I am reading R. Shankar's Basic Training in Mathematics. In the first chapter, the author is attempting to give meaning to what $a^x$ means for any (potentially irrational) x.
As the very first step, he presents the following method of determining the derivative of $a^x$ (before either $a^x$ or $ln$ have been defined):
[1] $\Delta a^x$ = $a^{(x + \Delta x)} - a^x$
[2] = $a^x(a^{\Delta x} - 1)$
[3] = $a^x(1 + \ln(a)\Delta x + ... - 1)$
[4] $\frac{da^x}{dx}$ = $a^x\ln(a)$
He justifies step [3] by saying that it is obvious that $a^{\Delta x}$ is very close to 1, and that:
The deviation from 1 has a term linear in $\Delta x$, with a coefficient that depends on $a$, and we call it the function $\ln(a)$...
How is he justified in asserting that, for any choice of $a$, the deviation from $1$ must be represented by a term linear in $\Delta x$?
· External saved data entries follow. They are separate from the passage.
-- ==== Sys2Proof/Laws/KeptReset.lean ====
section
/-! SUPPORT. What the operations of Machine/Reset.lean keep (Safety.lean, `Kept`): one lemma each, which cites those of the operations it calls. -/

namespace Sys2Proof.Machine

theorem kept_showPend {m : Nat} {s0 : State} {s : State} (hm : Covers m 0x2) (h1 : Kept m s0 s) :
    Kept m s0 (showPend s) := by
  unfold showPend
  repeat' first
    | with_reducible assumption
    | intro _
    | with_reducible exact hm.of rfl
    | with_reducible apply kept_setF
    | with_reducible apply kept_forN
    | split

theorem kept_clearModule {m : Nat} {s0 a : State} (hm : Covers m 0x7bfeffce6fe) (h : Kept m s0 a) : Kept m s0 (clearModule a) := by
  have h1 : Kept m s0 (dropSource 3 (dropSource 2 (dropSource 1 (forgetLinks (fun _ => true)
      (modFio (abortTrim (resetBridge (silenceWd a))) fun f => { f with pubs := [], dirty := [], refresh := false }))))) :=
    kept_dropSource _ (hm.of rfl) (kept_dropSource _ (hm.of rfl) (kept_dropSource _ (hm.of rfl) (kept_forgetLinks _ (hm.of rfl)
      (kept_modFio _ (hm.of rfl) (kept_abortTrim (hm.of rfl) (kept_resetBridge (hm.of rfl) (kept_silenceWd (hm.of rfl) h)))))))
  refine h1.step rfl (fun c => ⟨kwf_filter 0 _ _ c.flds, kwf_filter 0 _ _ c.live, rfl, c.tags, c.mem, c.chk, (List.length_map ..).trans c.triads, rfl, (List.length_map ..).trans c.anl⟩) ⟨[], rfl⟩ (Nat.le_refl _) fun p hp => ?_
  have hb : ∀ i, (0x7bfeffce6fe : Nat).testBit i = true → m.testBit i = true := fun i e => hm.bit e
  cases p <;> first | rfl | exact absurd (hb _ (by decide)) (Bool.eq_false_iff.1 hp)

theorem kept_restart {m : Nat} {s0 : State} {s : State} (hm : Covers m 0x2) (h1 : Kept m s0 s) :
    Kept m s0 (restart s) := by
  unfold restart
  repeat' first
    | with_reducible assumption
    | (intro hx; clear_value x; revert hx; revert x; intro y hy)
    | intro _
    | (subst x)
    | (extract_lets +onlyGivenNames x; refine kept_cut (m := m) (s0 := s0) (x := x) ?_ ?_)
    | (extract_lets +onlyGivenNames x; clear_value x; revert x; intro y)
    | with_reducible exact hm.of rfl
    | with_reducible apply kept_setF
    | with_reducible apply kept_showLog
    | with_reducible apply kept_showPend

theorem kept_resetModule {m : Nat} {s0 : State} (cause : Nat) {s : State} (hm : Covers m 0x7bfeffefefe) (h1 : Kept m s0 s) :
    Kept m s0 (resetModule cause s) := by
  unfold resetModule
  repeat' first
    | with_reducible assumption
    | intro _
    | with_reducible exact hm.of rfl
    | with_reducible apply kept_restart
    | with_reducible apply kept_setF
    | with_reducible apply kept_clearModule
    | with_reducible apply kept_flushAll
    | with_reducible apply kept_ite

theorem kept_unpowered {m : Nat} {s0 : State} {s : State} (hm : Covers m 0xffffffffece) (h1 : Kept m s0 s) : Kept m s0 (unpowered s) :=
  h1.step rfl (fun c => ⟨kwf_filter 0 _ _ c.flds, rfl, rfl, c.tags, kwf_filter 0 _ _ c.mem, kwf_filter 0 _ _ c.chk, rfl, rfl, (List.length_map ..).trans c.anl⟩) ⟨[], rfl⟩ (Nat.le_refl _) fun p hp => by
    have hb : ∀ i, (0xffffffffece : Nat).testBit i = true → m.testBit i = true := fun i e => hm.bit e
    cases p <;> first | rfl | exact absurd (hb _ (by decide)) (Bool.eq_false_iff.1 hp)

end Sys2Proof.Machine
end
I can see that, if there were any higher-order terms $a_2(\Delta x)^2$, $a_3(\Delta x)^3$, ..., they would all disappear as $\Delta x \rightarrow 0$ in the derivative, but how do we know that a suitable linear function even exists?
It is a little sketchy.
$\frac {d}{dx} a^x = \lim_\limits{h\to 0} \frac {a^{x+h} - a^x}{h} = a^x \lim_\limits{h\to 0} \frac {a^{h} - 1}{h}$
And then with a wave of the hand.... we assume that this limit exists. And lets call it, "$\ln a.$"
However, it has not been yet been demonstrated that this function of $a$ has the properties of a logarithm, or what the base of this logarithm might be.